Em decisão de janeiro de 2018, o Colegiado da CVM, por maioria, admitiu a emissão de certificados de recebíveis imobiliários (CRI) lastreados em operações de home equity, ampliando, com isso, o conceito de crédito imobiliário para fins de emissão de CRI, além de aproximá-lo daquele já utilizado para emissão de letras imobiliárias garantidas (LIG) e de letras de crédito imobiliário (LCI).
A decisão decorre de recurso interposto pela CM Capital Markets e pela Barigui Securitizadora contra exigência apresentada pela Superintendência de Registro de Valores Mobiliários (SRE), em pedido de registro de oferta de CRI. Os CRI eram lastreados, entre outros, por créditos originados da concessão de empréstimos por companhia hipotecária a pessoas físicas, garantidos por alienação fiduciária de imóveis (home equity). Segundo a área técnica, em linha com decisões anteriores do Colegiado, a natureza da garantia não seria suficiente para caracterizar tais créditos como imobiliários.
A Lei nº 9.514/97 não define a natureza do crédito imobiliário. Esse conceito, para fins de emissão de CRI, vem sendo construído pelo Colegiado da CVM.
Em 2013, o Colegiado indeferiu o pedido de registro de oferta de CRI com lastro em debêntures emitidas pela Rede D’Or, por considerar que o fluxo de pagamento dos CRI não teria origem na exploração ou no financiamento de imóvel. Com essa decisão, cristalizou-se o entendimento de que a natureza imobiliária estaria vinculada à origem do fluxo de pagamento dos créditos.
Mais recentemente, porém, o conceito de crédito imobiliário foi ampliado.
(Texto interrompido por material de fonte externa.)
/-! Objects (R32, R36, R41 to R43, R55, R62). -/

/-- TC_REF (R32). While coasting or re-locking the write also clears REF_OFF_FREQ, which told of the old port, and
discards the trim window: the spec is silent on both (log entry 87). -/
def State.wTcRef (s : State) (v : Word) : Nat × State :=
  let p := v.bits 4 4
  if s.modeNow = modeBoot && 1 ≤ s.tc && s.tc ≤ 3 && !s.on TC_STATUS_LOCK then
    let s := if s.searching then s.abandonSearch else s
    (stOk, (s.set TC_REF_PORT_SEL p).startSearch)
  else if s.coasting then
    (stOk, (((s.set TC_REF_PORT_SEL p).set TC_STATUS_STATE 5).set TC_STATUS_REF_OFF_FREQ 0).loseTrim)
  else (stState, s)

/-- The change of DIV_MODE is bumpless (R43). -/
def State.changeDivMode (s : State) (old new : Nat) : State :=
  if old = 1 ∧ new = 0 then (s.setWord 0x2004 0 (s.word 0x2003 0)).setWord 0x2004 1 (s.word 0x2003 1)
  else if old = 0 ∧ new = 1 then
    let o := offsetOf s.prescale s.offsetLsb
    (s.setI TC_TRACK_NOW o).setI TC_TRACK_TARGET o
  else s

/-- TC_CONTROL (R36, R37, R43): BW and JC are in force at the next reference edge, or stored until phase 7 or the
re-lock. -/
def State.wTcControl (s : State) (v : Word) : Nat × State :=
  if 6 < v.bits 3 0 then (stRange, s)
  else
    let old := s.get TC_CONTROL_DIV_MODE
    let s := (s.setWord 0x2001 0 v).changeDivMode old (v.bits 5 5)
    let s := if s.on TC_CONTROL_TRIM_EN then s else (s.set TC_STATUS_TRIM_ACTIVE 0).followFerr
    (stOk, if s.tc = 4 ∨ s.tc = 6 ∨ s.timing.phase = 7 then s.takeBw else s)

/-- TC_DIV_NEXT (Table 2-16). -/
def State.wTcDivNext (s : State) (sub : Nat) (v : Word) : Nat × State :=
  if (sub = 0 ∧ v.bits 9 8 = 3) ∨ (sub = 1 ∧ v.bits 23 0 = modulus) then (stRange, s) else (stOk, s.setWord 0x2004 sub v)

/-- The values a divider commit would bring into force now (R41, R42): PRESCALE and the ratio. -/
def State.staged (s : State) : Nat × Nat :=
  let pre := s.get TC_DIV_NEXT_PRESCALE
  (pre, if s.on TC_CONTROL_DIV_MODE then s.trackRatio pre else ratioOf (s.get TC_DIV_NEXT_NINT) (s.get TC_DIV_NEXT_FRAC))

/-- The checks of R41 and R55. -/
def State.divOk (s : State) : Bool :=
  let (pre, r) := s.staged
  let f := dcoUnits pre r
  let near := decide (5000 * ((f : Int) - dcoNominal).natAbs ≤ dcoNominal)
  let far := s.modeNow ≠ modeBoot && beyond20 (dcoUnits s.prescale s.ratio) f
  (s.on TC_CONTROL_DIV_MODE || (near && !far)) && !(pre = 1 && s.get TC_PHASE_INTERVAL_INTERVAL = 1)

/-- TC_DIV_COMMIT (R41, R42, R55). -/
def State.wTcDivCommit (s : State) (v : Word) : Nat × State :=
  if v.bits 0 0 = 0 then (stOk, s)
  else
    let s := s.set TC_STATUS_DIV_DISCARD 0
    if !s.divOk then (stRange, s)
    else if s.coasting then (stState, s)
    else
      let (pre, r) := s.staged
      (stOk, { s with timing := { s.timing with commit := some (pre, if s.on TC_CONTROL_DIV_MODE then none else some r) } })

/-- TC_TRACK (R42). -/
def State.wTcTrack (s : State) (sub : Nat) (v : Word) : Nat × State :=
  if sub = 0 ∧ 51200000 < (signedOf 32 v.toNat).natAbs then (stRange, s)
  else if sub = 2 ∧ (v.bits 13 0 = 0 ∨ 10000 < v.bits 13 0) then (stRange, s)
  else (stOk, s.setWord 0x2006 sub v)

/-- TC_FERR_LIMIT: an estimate that now exceeds the limit raises the source (R53). -/
def State.wTcFerrLimit (s : State) (v : Word) : Nat × State := (stOk, (s.setWord 0x2011 0 v).judgeFerr)

/-- TC_TRIM_WINDOW and TC_PHASE_INTERVAL (Tables 2-22, 2-24, R55). -/
def State.wTcRanges (s : State) (index sub : Nat) (v : Word) : Nat × State :=
  let n := v.toNat
  let bad :=
    if index = 0x2013 then decide (n = 0 ∨ 1000 < n)
    else if index = 0x2014 then decide (n = 0 ∨ 4096 < n) || (n = 1 && s.prescale = 1)
    else false
  if bad then (stRange, s) else (stOk, s.setWord index sub v)

end Sys2Proof.Machine
end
No final de 2017, o Colegiado da CVM autorizou a oferta de CRI lastreados em debêntures da Rede D’Or, em moldes muito semelhantes aos da emissão que foi indeferida em 2013. Desse modo, além da origem, a destinação dos recursos captados para finalidade imobiliária passou a ser admitida para caracterização do crédito como imobiliário.
Na decisão do Colegiado sob análise, deu-se mais um passo na ampliação do conceito de crédito imobiliário para fins de lastro de CRI. Além da origem e da destinação dos recursos, a natureza da garantia também passou a ser suficiente para enquadrar o crédito como imobiliário, uma vez que, segundo o voto vencedor, nas operações de home equity, “o proprietário do imóvel tira proveito econômico do seu imóvel, mediante a outorga da garantia real, para obter recursos a custos reduzidos”.
Assim como os CRI, a LIG e a LCI também são títulos vinculados a créditos de natureza imobiliária. Por serem emitidas por instituições financeiras, estão sujeitas à regulação do Conselho Monetário Nacional (CMN) e do Banco Central do Brasil (BACEN). O rendimento e o ganho de capital decorrentes do investimento em CRI, LIG e LCI são isentos de imposto sobre a renda, quando auferidos por pessoa física.
Diferentemente da Lei nº 9.514/97, as normas do CMN e do BACEN[1] definem o conceito de crédito imobiliário para fins de emissão de LIG e de LCI. Esse conceito abarca, inclusive, os empréstimos concedidos a pessoas físicas garantidos por hipoteca ou por alienação fiduciária de imóveis residenciais. Portanto, para esses títulos, a natureza da garantia é também um elemento caracterizador do crédito como imobiliário.
O fato de a regulamentação do CMN e do BACEN, que trata de LIG e LCI, incluir expressamente os créditos originados de operações de home equity no conceito de crédito imobiliário foi um fundamento central da decisão do Colegiado. Segundo o voto vencedor, esse fato constituiu “evidência da adequação material dessa intepretação, sob o aspecto regulatório”, além de promover a coerência normativa entre os diferentes instrumentos de captação utilizados no âmbito do mercado imobiliário.
Tanto a ampliação da definição de crédito imobiliário como o esforço para harmonização desse conceito entre as diferentes normas devem ser bem recebidos pelos participantes do mercado de capitais.
[1] Resolução do CMN nº 4.598/17 e Circular do BACEN nº 3.614/12.